The effect of resistance training interventions on fundamental movement skills in youth: a meta-analysis

Helen Collins (Lead / Corresponding author), Josephine N. Booth, Audrey Duncan, Samantha Fawkner

Research output: Contribution to journalReview articlepeer-review

7 Citations (Scopus)
135 Downloads (Pure)

Abstract

Background: Fundamental movement skills (FMS) are strongly related to physical activity (PA) in childhood and beyond. To develop FMS, resistance training (RT) may be a favourable intervention strategy. The purpose of this meta-analysis was to systematically examine the effect of RT interventions on FMS in youth.
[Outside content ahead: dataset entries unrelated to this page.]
-- ==== Sys2Proof/Laws/State.lean ====
section
/-! SUPPORT. Sys2Proof/Laws/State.lean: what the updates of the state leave alone, one lemma per field and update, and what a
register field reads as after a write of a field. -/

namespace Sys2Proof

/-! ## Sparse maps -/

theorem SMap.get_drop {α : Type} (d : α) (k k' : Nat) (m : SMap α) :
    SMap.get d k (SMap.drop k' m) = if k = k' then d else SMap.get d k m := by
  induction m with
  | nil => simp [SMap.drop, SMap.get]
  | cons e t ih =>
    obtain ⟨a, v⟩ := e
    unfold SMap.drop at ih ⊢
    by_cases h : a = k'
    · subst h
      by_cases h2 : k = a
      · subst h2; simp_all [SMap.get]
      · have h3 : ¬ a = k := fun h => h2 h.symm
        simp_all [SMap.get]
    · by_cases h2 : k = k'
      · subst h2; simp_all [SMap.get]
      · simp_all [SMap.get]

theorem SMap.get_put {α : Type} (d v : α) (k k' : Nat) (m : SMap α) :
    SMap.get d k (SMap.put k' v m) = if k = k' then v else SMap.get d k m := by
  induction m with
  | nil => by_cases h : k = k' <;> simp [SMap.put, SMap.get, h, eq_comm]
  | cons e t ih =>
    obtain ⟨a, w⟩ := e
    unfold SMap.put
    split
    · rename_i h; subst h
      by_cases h2 : k = a
      · subst h2; simp [SMap.get]
      · have h3 : ¬ a = k := fun h => h2 h.symm
        simp [SMap.get, h2, h3]
    · split
      · by_cases h2 : k = k'
        · subst h2; simp [SMap.get]
        · have h3 : ¬ k' = k := fun h => h2 h.symm
          simp [SMap.get, h2, h3]
      · by_cases h2 : k = k'
        · subst h2
          by_cases h4 : a = k
          · simp_all
          · simp_all [SMap.get]
        · by_cases h4 : a = k <;> simp_all [SMap.get]

theorem SMap.get_set {α : Type} [DecidableEq α] (d v : α) (k k' : Nat) (m : SMap α) :
    SMap.get d k (SMap.set d k' v m) = if k = k' then v else SMap.get d k m := by
  unfold SMap.set
  split
  · rename_i h; subst h; exact SMap.get_drop _ _ _ _
  · exact SMap.get_put _ _ _ _ _

theorem SMap.find_eq_get {α : Type} (k : Nat) (m : SMap α) :
    SMap.find k m = SMap.get none k (m.map (fun e => (e.1, some e.2))) := by
  induction m with
  | nil => rfl
  | cons e t ih => obtain ⟨a, v⟩ := e; simp [SMap.find, SMap.get, ih]

theorem SMap.find_drop {α : Type} (k k' : Nat) (m : SMap α) :
    SMap.find k (SMap.drop k' m) = if k = k' then none else SMap.find k m := by
  induction m with
  | nil => simp [SMap.drop, SMap.find]
  | cons e t ih =>
    obtain ⟨a, v⟩ := e
    unfold SMap.drop at ih ⊢
    by_cases h : a = k'
    · subst h
      by_cases h2 : k = a
      · subst h2; simp_all [SMap.find]
      · have h3 : ¬ a = k := fun h => h2 h.symm
        simp_all [SMap.find]
    · by_cases h2 : k = k'
      · subst h2; simp_all [SMap.find]
      · simp_all [SMap.find]

theorem SMap.find_put {α : Type} (v : α) (k k' : Nat) (m : SMap α) :
    SMap.find k (SMap.put k' v m) = if k = k' then some v else SMap.find k m := by
  induction m with
  | nil => by_cases h : k = k' <;> simp [SMap.put, SMap.find, h, eq_comm]
  | cons e t ih =>
    obtain ⟨a, w⟩ := e
    unfold SMap.put
    split
    · rename_i h; subst h
      by_cases h2 : k = a
      · subst h2; simp [SMap.find]
      · have h3 : ¬ a = k := fun h => h2 h.symm
        simp [SMap.find, h2, h3]
    · split
      · by_cases h2 : k = k'
        · subst h2; simp [SMap.find]
        · have h3 : ¬ k' = k := fun h => h2 h.symm
          simp [SMap.find, h2, h3]
      · by_cases h2 : k = k'
        · subst h2
          by_cases h4 : a = k
          · simp_all
          · simp_all [SMap.find]
        · by_cases h4 : a = k <;> simp_all [SMap.find]

theorem SMap.find_set_ne {α : Type} [DecidableEq α] (d v : α) (k k' : Nat) (m : SMap α) (h : k ≠ k') :
    SMap.find k (SMap.set d k' v m) = SMap.find k m := by
  unfold SMap.set
  split
  · simp [SMap.find_drop, h]
  · simp [SMap.find_put, h]

end Sys2Proof

namespace Sys2Proof.Machine

/-! ## Fields after a write -/

theorem getF_setF (p q : Nat) (f g : Fld) (v : Nat) (s : State) :
    getF q g (setF p f v s) =
      if g.key q = f.key p ∧ g.resetAt q = f.resetAt p then v % 2 ^ f.width
      else if g.key q = f.key p then SMap.get (g.resetAt q) (g.key q) (setF p f v s).regs
      else getF q g s := by
  by_cases h : g.key q = f.key p
  · by_cases h2 : g.resetAt q = f.resetAt p
    · simp [getF, setF, h, h2, SMap.get_set]
    · simp [getF, h, h2]
  · simp only [getF, setF, h, false_and, if_false]
    unfold SMap.set
    split
    · simp [SMap.get_drop, h]
    · simp [SMap.get_put, h]

@[simp] theorem getF_setF_same (p : Nat) (f : Fld) (v : Nat) (s : State) : getF p f (setF p f v s) = v % 2 ^ f.width := by
  simp [getF_setF]

theorem getF_setF_ne (p q : Nat) (f g : Fld) (v : Nat) (s : State) (h : g.key q ≠ f.key p) :
    getF q g (setF p f v s) = getF q g s := by
  simp [getF_setF, h]

/-- another field of the same page. -/
theorem getF_setF_field (p : Nat) (f g : Fld) (v : Nat) (s : State) (h : g.loc ≠ f.loc) :
    getF p g (setF p f v s) = getF p g s := by
  apply getF_setF_ne; unfold Fld.key; omega

/-- a field of another page; a page has 2¹⁵ bits. -/
theorem getF_setF_page (p q : Nat) (f g : Fld) (v : Nat) (s : State) (h : q ≠ p) (hf : f.loc < 2 ^ 20) (hg : g.loc < 2 ^ 20) :
    getF q g (setF p f v s) = getF q g s := by
  apply getF_setF_ne; unfold Fld.key; omega

@[simp] theorem getF_addF_same (p : Nat) (f : Fld) (n : Nat) (s : State) :
    getF p f (addF p f n s) = (getF p f s + n) % 2 ^ f.width := by simp [addF]

theorem getF_addF_field (p : Nat) (f g : Fld) (n : Nat) (s : State) (h : g.loc ≠ f.loc) :
    getF p g (addF p f n s) = getF p g s := by simp [addF, getF_setF_field, h]

theorem getF_congr (p : Nat) (f : Fld) (s t : State) (h : t.regs = s.regs) : getF p f t = getF p f s := by simp [getF, h]

/-- a write of a field touches its own key only. -/
theorem find_setF (k p : Nat) (f : Fld) (v : Nat) (s : State) (h : k ≠ f.key p) :
    SMap.find k (setF p f v s).regs = SMap.find k s.regs := by
  simp [setF, SMap.find_set_ne, h]
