-- ==== Sys2Proof/Tests/Slice0.lean ====
section
/-! SUPPORT. Sys2Proof/Tests/Slice0.lean: ill-formed commands that WellFormed refuses, states that meet the hypotheses of every
statement, clause by clause, and small checks against figures of the specification. -/

namespace Sys2Proof.Tests

set_option linter.unusedVariables false
set_option Elab.async false

open Sys2Proof.Machine

/-! ## States -/

def st (l : List (Nat × Fld × Nat)) (s : State) : State := l.foldl (fun s e => setF e.1 e.2.1 e.2.2 s) s
def sh (l : List (Nat × Fld × Nat)) (s : State) : State := l.foldl (fun s e => setSh e.1 e.2.1 e.2.2 s) s
def cm (l : List (Nat × Fld × Nat)) (s : State) : State := l.foldl (fun s e => setCm e.1 e.2.1 e.2.2 s) s
def on (l : List (Nat × Nat)) (s : State) : State := l.foldl (fun s e => setF e.1 HDR.ACT_state e.2 s) s
def fw : Req := ⟨.firmware, 7⟩
def R0 : State := State.reset
def M0 : State := { State.reset with pwr := { PwrS.reset with mainRun := true, hadVin := true } }
def pr0 : Peer := ⟨0, 5, 6, 7, 0, 0, 8591127638⟩
/-- port `i` with a MAC address of its own. -/
def mac (i : Nat) (s : State) : State := { s with regs := SMap.put (ETH.MAC_HI_mac.key (pgETH i)) 2 (SMap.put (ETH.MAC_LO_mac.key (pgETH i)) 1193046 s.regs) }
def sess : Session := ⟨77, .a, pr0, false, [1, 2], [3, 4], 10, [9], 20, 0, 0, 0, [], [], [], []⟩
def ses : Req := ⟨.session 0, 9⟩
def S0 : State := putSession 0 sess M0
def tagged (b : List Byte) : List Byte := b ++ frameTag sess.rxKey b
/-- a frame of session 77 to device 0, sequence 11. -/
def frm (kind ops len : Nat) (body : List Byte) : List Byte :=
  beBytes 1 (0x10 + kind) ++ beBytes 1 0 ++ beBytes 2 0 ++ beBytes 4 0 ++ beBytes 4 77 ++ beBytes 8 11 ++ beBytes 1 0 ++ beBytes 1 ops ++ beBytes 2 len ++ body
def oneSub : Sub := ⟨0, 0, 1⟩
def openF : List Byte := beBytes 1 0x14 ++ beBytes 23 0 ++ beBytes 1 2 ++ beBytes 1 1 ++ beBytes 131 0
def openSt (s : State) : State := mac 0 <| st [(pgHAP, HAP.PORT_EN_a, 1), (pgETH 0, ETH.SUBPORTS_up, 1)] { s with fwl := { s.fwl with keys := [(2, [1])] } }
def acc0 : Accept := ⟨55, 2, .a, pr0, [1], [2], 0⟩
def confF : List Byte := beBytes 1 0x16 ++ beBytes 23 0 ++ beBytes 4 55 ++ beBytes 96 0
def accP : Accept := { acc0 with keyIndex := 0xFF, port := .m }
def openM (s : State) : State := mac 2 <| st [(pgHAP, HAP.PORT_EN_m, 1), (pgETH 2, ETH.SUBPORTS_up, 1)] s
def rdOp : List Byte := beBytes 1 1 ++ beBytes 1 0 ++ beBytes 2 9 ++ beBytes 4 0x1108
def domF : List Byte := (let b := beBytes 1 0x11 ++ beBytes 1 0 ++ beBytes 2 0x43FF ++ beBytes 4 0 ++ beBytes 4 0xFFFFFFFF ++ beBytes 8 11 ++ beBytes 4 0; b ++ frameTag (beBytes 32 5) b)
def seenS : Session := { sess with rxHigh := 11, rxSeen := [11] }
def ing0 : Nat := pgING 0
def slot0 : RingSlot := ⟨5, 5, false, [], [], 0, 10, false, none, []⟩
def cndS : State := on [(pgING 0, 4), (pgCND 1, 4)] (st [(pgCND 1, CND.OCTL_en 2, 1), (pgCND 1, CND.OCTL_path 2, 1), (pgCND 1, CND.PATH_en 1, 1), (pgCND 1, CND.ODIM_width 2, 4), (pgCND 1, CND.ODIM_height 2, 4)] S0)
def row0 : EchRow := ⟨0, 0, 5000, 100, 0, 0, 0, 1000, 2000, 3000, 0, 0, 0, 0, 51, false, 0, 0, none, [], [], [], 0, false, false, false, false, false, [], false, false, false, false⟩
def rowA : EchRow := { row0 with released := true }
def rowB : EchRow := { row0 with row := 1, released := true }
def rowC : EchRow := { row0 with row := 2 }
def chS : State := on [(pgECH 1, 4), (pgOUT 1, 4), (pgENC 0, 4), (pgING 0, 4)] (st [(pgTIM, TIM.ST_first_lock, 1), (pgECH 1, ECH.DIM_width, 640), (pgECH 1, ECH.DIM_height, 480), (pgENC 0, ENC.ST_logical, 0), (pgOUT 1, OUT.RING_size_mib, 4)] (modOut 1 (fun x => { x with ring := true }) (modEch 1 (fun x => { x with live := true, rate := 1 }) M0)))
def sl0 : SliceRun := ⟨0, false, [], ⟨[], 0, 0, false⟩⟩
def rf0 : ReadFault := ⟨[], 0, 0, false⟩
def ent0 : RingEntry := ⟨3, 0, 0, 0, 0, 128, [], [[1]], 5, 64, 0, 0, 3000, none, none⟩
def held (leg : Nat) : State := modEth leg (fun x => { x with paused := (List.range 64).map (fun k => (k, 10000000)) }) (st [(pgETH leg, ETH.SUBPORTS_up, 0xFF), (pgETH leg, ETH.FC_mode, 1)] chS)
def rotS : State := st [(pgHLT, HLT.ROT_en, 1)] chS
def startS : State := on [(pgECH 1, 3)] chS
def lendB (k g : Nat) : List Byte := beBytes 1 k ++ beBytes 1 g ++ beBytes 10 5 ++ beBytes 4 100 ++ beBytes 4 0
def lendM (k g : Nat) : List Byte := lendB k g ++ beBytes 4 (crc crc32c (lendB k g))
def homeS : State := st [(pgMUX 3, MUX.CFG_remote, 1), (pgMUX 3, MUX.CFG_home, deviceNumber chS)] chS
def g0 : Got := ⟨100000, 5, 0⟩
def bandS : State := modIng 0 (fun x => { x with hist := [⟨0, 0, some 5, []⟩], ring := [{ slot0 with finalLines := 0, fedAs := some 0 }] }) (st [(pgING 0, ING.VDIM_height, 480), (pgING 0, ING.VDIM_width, 8)] chS)
def cndT : State := st [(pgING 0, ING.VDIM_height, 4), (pgING 0, ING.VDIM_width, 4)] (modIng 0 (fun x => { x with tick := some 5, fed := some 5, hist := [⟨5, 0, some 5, []⟩], ring := [slot0] }) cndS)
def cndF (row : Nat) (s : State) : Feed := let u := allBandsDue (reachNs (pathReadNs 1 (getF (pgCND 1) (CND.OCTL_path 2) s) (rowTick 1 2 row s) (rowNeeds 1 2 row s) s) s); (feedOf (pathSource 1 (getF (pgCND 1) (CND.OCTL_path 2) s) u) (rowTick 1 2 row s) u).getD ⟨0, [], 0, [], 0⟩
def recS1 : State := modEch 1 (fun x => { x with nextPic := 5, nextRow := 3, rows := [rowA, { rowB with closed := [0] }, rowC] }) chS
def rowF : EchRow := { rowB with forced := [0] }
def slS : State := modEch 1 (fun x => { x with rows := [rowF, rowC] }) (st [(pgECH 1, ECH.DIM_width, 64), (pgECH 1, ECH.DIM_height, 64)] chS)
def slN : State := st [(pgOUT 1, OUT.RING_size_mib, 0)] slS
def slT : State := modSeg 1 0 (fun x => { x with used := 64 }) (modOut 1 (fun x => { x with table := [(0, (5, 5))] }) slS)
def pic0 : DecPic := ⟨3, 5, 1, false, true, true, false, true, 64, 64, [], [], true, 0, false, none, 0, none, 0, []⟩
def cur0 : CurPic := ⟨pic0, 1, 0, true, false, [], [], [], 0, 0⟩
def dchS0 : State := on [(pgDCH 2, 4), (pgDEC 0, 4)] (modDch 2 (fun x => { x with merge := { Merge.reset with started := true, high := 101, got := [(100, ⟨0, 0, 0⟩), (101, ⟨0, 0, 0⟩)] } }) (st [(pgDCH 2, DCH.BUF_dpb, 3), (pgDCH 2, DCH.ALLOC_n_cores, 1)] M0))
def nal0 (k : NalKind) (g : Bool) : NalUnit := ⟨1, 100, 101, g, 34, 0, 5, 0, k⟩
def dchP : State := modDch 2 (fun x => { x with pkts := [100, 101] }) dchS0
def sndS : State := on [(pgSND 4, 4)] (st [(pgDCH 0, DCH.DIM_width, 4), (pgDCH 0, DCH.DIM_height, 4)] dchS0)
def twS (role : Nat) : State := on [(pgTWN, 4), (pgECH 1, 6), (pgECH 0, 4)] (st [(pgTWN, TWN.ROLE_role, role), (pgTWN, TWN.CHANS_chans, 3), (pgTWN, TWN.CFG_claim, 1), (pgTWN, TWN.CFG_link, 2), (pgTWN, TWN.ST_link_up, 1), (pgTWN, TWN.ST_fw_match, 1), (pgECH 1, ECH.DIM_width, 640), (pgECH 1, ECH.DIM_height, 480), (pgOUT 1, OUT.RING_size_mib, 4)] (modEch 1 (fun x => { x with live := true, rate := 1 }) S0))
def cmd1 (s : State) : State := cm [(pgECH 1, HDR.CMD_state, 4)] s
def folS (j : Join) : State := modTwn (fun x => { x with join := [(1, j)] }) (twS 1)
def leadS : State := modTwn (fun x => { x with paired := [1], hbRole := 1 }) (twS 2)
def cf (a b : Nat) : Word := BitVec.ofNat 32 (beNat (beBytes 1 0xB4 ++ beBytes 1 a ++ beBytes 1 b ++ beBytes 1 (crc crc8 (beBytes 1 a ++ beBytes 1 b))))
def tm (k : Nat) (b : List Byte) : TwinMsg := ⟨BitVec.ofNat 8 k, 0, 1, 0, 0, 0, b⟩
def recB : List Byte := let h := beBytes 28 (5 * 2^100); h ++ beBytes 4 (crc crc32c (h ++ beBytes 8 0))
def ent1 : RingEntry := ⟨3, 0, 0, 0, 0, 128, [], [[1]], 5, 64, 0, 0, 3000, some ⟨some 5, 5, 5⟩, none⟩
def snap0 : List Byte := List.replicate 352 0
def comB : List Byte := beBytes 4 352 ++ beBytes 4 (crc crc32c snap0)
def tmF (k f : Nat) (b : List Byte) : TwinMsg := { tm k b with flags := BitVec.ofNat 8 f }
def gm0 : Announce := ⟨5, 9, 1, 2, 3, 37, true, 3000⟩
def timS : State := on [(pgTIM, 4)] (st [(pgTIM, TIM.ST_state, 2), (pgTIM, TIM.PTP_CFG_en_a, 1), (pgTIM, TIM.PTP_CFG_en_b, 1), (pgTIM, TIM.ST_first_lock, 1), (pgETH 0, ETH.SUBPORTS_up, 1), (pgETH 1, ETH.SUBPORTS_up, 1), (pgDEV, DEV.ST_vio_ok, 1)] S0)
def timG (p : Nat) : State := modTimPort p (fun x => { x with chosen := some gm0 }) timS
def eq0 : Equaliser := ⟨[0, 0, 0, 40, 0], 3, 1, [1, 2, 3, 4, 5, 6, 7, 8, 9, 10, 11, 12, 13, 14, 15, 16]⟩
def tr0 : Trained := ⟨false, false, false, false, 250, eq0⟩
def blk0 : LaneBlock := ⟨220, 9, true, true, eq0.ffe, 1, 0⟩
def lnS (l k : Nat) : State := on [(pgLNE l, k), (laneOwner l, 3)] S0
def etS : State := mac 0 <| mac 1 <| mac 2 <| on [(pgETH 0, 4), (pgETH 1, 4), (pgETH 2, 4), (pgSTK, 4)] (st [(pgETH 0, ETH.SUBPORTS_up, 1), (pgETH 1, ETH.SUBPORTS_up, 1), (pgETH 2, ETH.SUBPORTS_up, 1), (pgHAP, HAP.PORT_EN_a, 1), (pgHAP, HAP.PORT_EN_b, 1), (pgHAP, HAP.PORT_EN_m, 1)] S0)
def fr0 (i n : Nat) (b : FrameBody) : PortFrame := ⟨false, true, 3, n, [], BitVec.ofNat 48 (portMac i etS), b⟩
def full1 : State := setQueue (qPort 1 1) { queueOf (qPort 1 1) etS with count := (queueOf (qPort 1 1) etS).max } etS
def xoffS (m k : Nat) : State := setQueue (qPort 1 1) { queueOf (qPort 1 1) etS with congested := true, prio := 2 ^ k } (modEth 1 (fun x => { x with xoff := [(k, 5)] }) (st [(pgETH 1, ETH.FC_mode, m), (pgETH 1, ETH.FC_pfc_en, 255)] etS))
def izS (k : Nat) : State := on [(pgIZL 1, k)] (st [(pgIZL 1, IZL.EPOCH_epoch, 5), (pgLNE 20, LNE.ST_trained, 1), (pgLNE 21, LNE.ST_trained, 1), (pgLNE 22, LNE.ST_trained, 1), (pgLNE 23, LNE.ST_trained, 1)] S0)
def pad252 (h : List Byte) : List Byte := h ++ List.replicate (252 - h.length) 0
def zfr (h : List Byte) : List Byte := pad252 h ++ beBytes 4 (crc crc32 (pad252 h ++ beBytes 4 0))
def dataF (vl : Nat) : List Byte := zfr (beBytes 1 (4 * (16 + vl * 4 + 3)) ++ beBytes 1 7 ++ beBytes 2 0xFFFF ++ beBytes 8 0 ++ beBytes 2 5)
def tx0 : IzlTx := ⟨2, true, true, [1, 2]⟩
def mk0 : List Byte := let b := beBytes 6 0xA5C396F00F69 ++ beBytes 4 (2 * 2^28 + 15 * 2^24) ++ beBytes 5 0; b ++ beBytes 1 (crc crc8 b)
def ex0 : Exchange := ⟨9, 2, true, [1, 2, 3, 3000], true⟩
def nwS (l : List (Nat × Fld × Nat)) : State := st (l ++ [(pgIZL 1, IZL.WIDTH_rx_mask, 15), (pgIZL 1, IZL.WIDTH_rx_width, 2)]) (izS 4)
def skS : State := on [(pgSTK, 4), (pgDCH 2, 4), (pgETH 0, 4)] (st [(pgETH 0, ETH.SUBPORTS_up, 1), (pgSTK, STK.FREE_cells, 200000)] S0)
def pk0 : StkPkt := ⟨2, none, [7, 1, 2]⟩
def withQ (q : Nat) (f : QueueS → QueueS) : State := modQueue q f skS
def med0 : MediaPkt := ⟨100, 0, [], [], [], []⟩
def ciS : State := on [(pgCIR, 4)] S0
def slp (v c : Nat) : List Byte := beBytes 1 v ++ beBytes 1 c ++ beBytes 62 0
def slip0 : Slip := ⟨7, 2, true, 3, 4, 5, 0, [], 0⟩
def noneFree (c : Nat) : State := { ciS with cir := { ciS.cir with ready := [(c, List.replicate 4096 { slip0 with no := 0, cls := c })] } }
def allPf : State := (List.range 48).foldl (fun s k => modDeskCore k (fun x => { x with pf := some { slip0 with no := 100 + k, cls := 1 + k % 3 } }) s) ciS
def run0 : RunSlip := ⟨slip0, 0, false, false⟩
def runS (r : RunSlip) : State := modDeskCore 47 (fun x => { x with run := some r }) ciS
def hbS : State := on [(pgHBM 0, 4), (pgHBM 1, 4)] (st [(pgHBM 0, HBM.KEEP_kept, 0xFFFFFFFF), (pgHBM 1, HBM.KEEP_kept, 0xFFFFFFFF)] S0)
def acc1 (q : Fin 64) (w : Bool) : HbmAccess := ⟨q, w, 47, 16383, 5, 32, .good, .other⟩
def ckS : State := on [(pgCHK 3, 2), (pgSTK, 4)] (st [(pgSTK, STK.FREE_cells, 200000)] S0)
def ckB (m : Nat) (b : List Byte) : State := st [(pgCHK 3, CHK.ST_busy, 1), (pgCHK 3, CHK.CFG_mode, m)] (modChk 3 (fun x => { x with fed := b }) (on [(pgCHK 3, 4)] ckS))
def ckT : State := st [(pgCHK 3, CHK.STREAM_en, 1), (pgCHK 3, CHK.STREAM_src_queue, 300), (pgCHK 3, CHK.STREAM_dst_queue, 301)] (modQueue 300 (fun x => { x with pkts := [⟨1, none, [1, 2, 300]⟩], count := 1, max := 100 }) ckS)
def ckV : State := st [(pgCHK 3, CHK.STREAM_en, 1), (pgCHK 3, CHK.CFG_mode, 3), (pgCHK 3, CHK.STREAM_src_queue, 300), (pgCHK 3, CHK.STREAM_dst_queue, 301)] (modQueue 300 (fun x => { x with pkts := [⟨1, none, [1, 2, 3, 4, 300]⟩], count := 1, max := 100 }) ckS)
def bf : BootFinds := ⟨true, true, true, true, true, true, [], true, []⟩
def fwS : State := on [(pgFWL, 4)] { S0 with fwl := { S0.fwl with stage := 6 } }
def lk (s : State) : State := st [(pgFWL, FWL.LOCK_held, 1), (pgFWL, FWL.LOCK_holder, 1), (pgFWL, FWL.LOCK_session, 0)] s
def stg0 : Staging := ⟨5, 20, [(0, [1, 2])], false⟩
def stgS (x : Staging) : State := lk { fwS with fwl := { fwS.fwl with staging := some x } }
def inst0 (k : Nat) : Installing := ⟨some ses, 0, k, List.replicate 176 0, [1, 2]⟩
def img0 (v : Nat) : StoredImage := ⟨beBytes 12 0 ++ beBytes 4 v ++ beBytes 8 0, [1], true⟩
def b0 : State := { R0 with fwl := { R0.fwl with loaderA := none, loaderB := none } }
def b3 : State := { fwS with fwl := { fwS.fwl with stage := 3, image := none } }
def recS : State := st [(pgFWL, FWL.BOOT_state, 2), (pgFWL, FWL.ST_recovery, 1), (pgFWL, FWL.RECOVERY_link, 1)] b3
def tws : State := st [(pgFWL, FWL.LOCK_held, 1), (pgFWL, FWL.LOCK_holder, 2)] { recS with fwl := { recS.fwl with asked := true, staging := some ⟨1, 5000, [], false⟩ } }
def hlS : State := on [(pgHLT, 4), (pgSTK, 4), (pgCIR, 4)] S0
def hlF : State := st [(pgSTK, STK.FREE_cells, 5)] hlS
def hlG : State := { hlF with hlt := { hlF.hlt with failing := stockFailures hlF } }
def pwS : State := on [(pgPWR, 4), (pgSTK, 4), (pgCIR, 4), (pgHLT, 4)] (st [(pgPWR, PWR.ST_vin_good, 1), (pgDEV, DEV.ST_vio_ok, 1)] S0)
Methods: Meta-analysis followed the PRISMA guidelines (Prospero registration number CRD42016038365). Electronic literature databases were searched from the year of their inception up to and including June 2017. The search strategy aimed to return studies that included product and process-oriented measures as a means of assessing FMS. Studies from English language peer-reviewed published articles that examined the effect of RT on indicators of FMS in youth, with participants of school age (5–18 years) were included.

Results: Thirty-three data sets were included exploring five outcomes related to FMS. Studies included only reported product-oriented outcomes. Significant intervention effects were identified for: sprint (Hedges’ g = 0.292, 95% CI 0.017 to 0.567, P = 0.038), squat jump (Hedges’ g = 0.730, 95% CI 0.374 to 1.085, P = < 0.001), standing long jump (Hedges’ g = 0.298, 95% CI 0.096 to 0.499, P = 0.004), throw (Hedges’ g = 0.405, 95% CI 0.094 to 0.717, P = 0.011) and vertical jump (Hedges’ g = 0.407, 95% CI 0.251 to 0.564, P = < 0.001). There was variable quality of studies, with 33.3% being classified as ‘strong’.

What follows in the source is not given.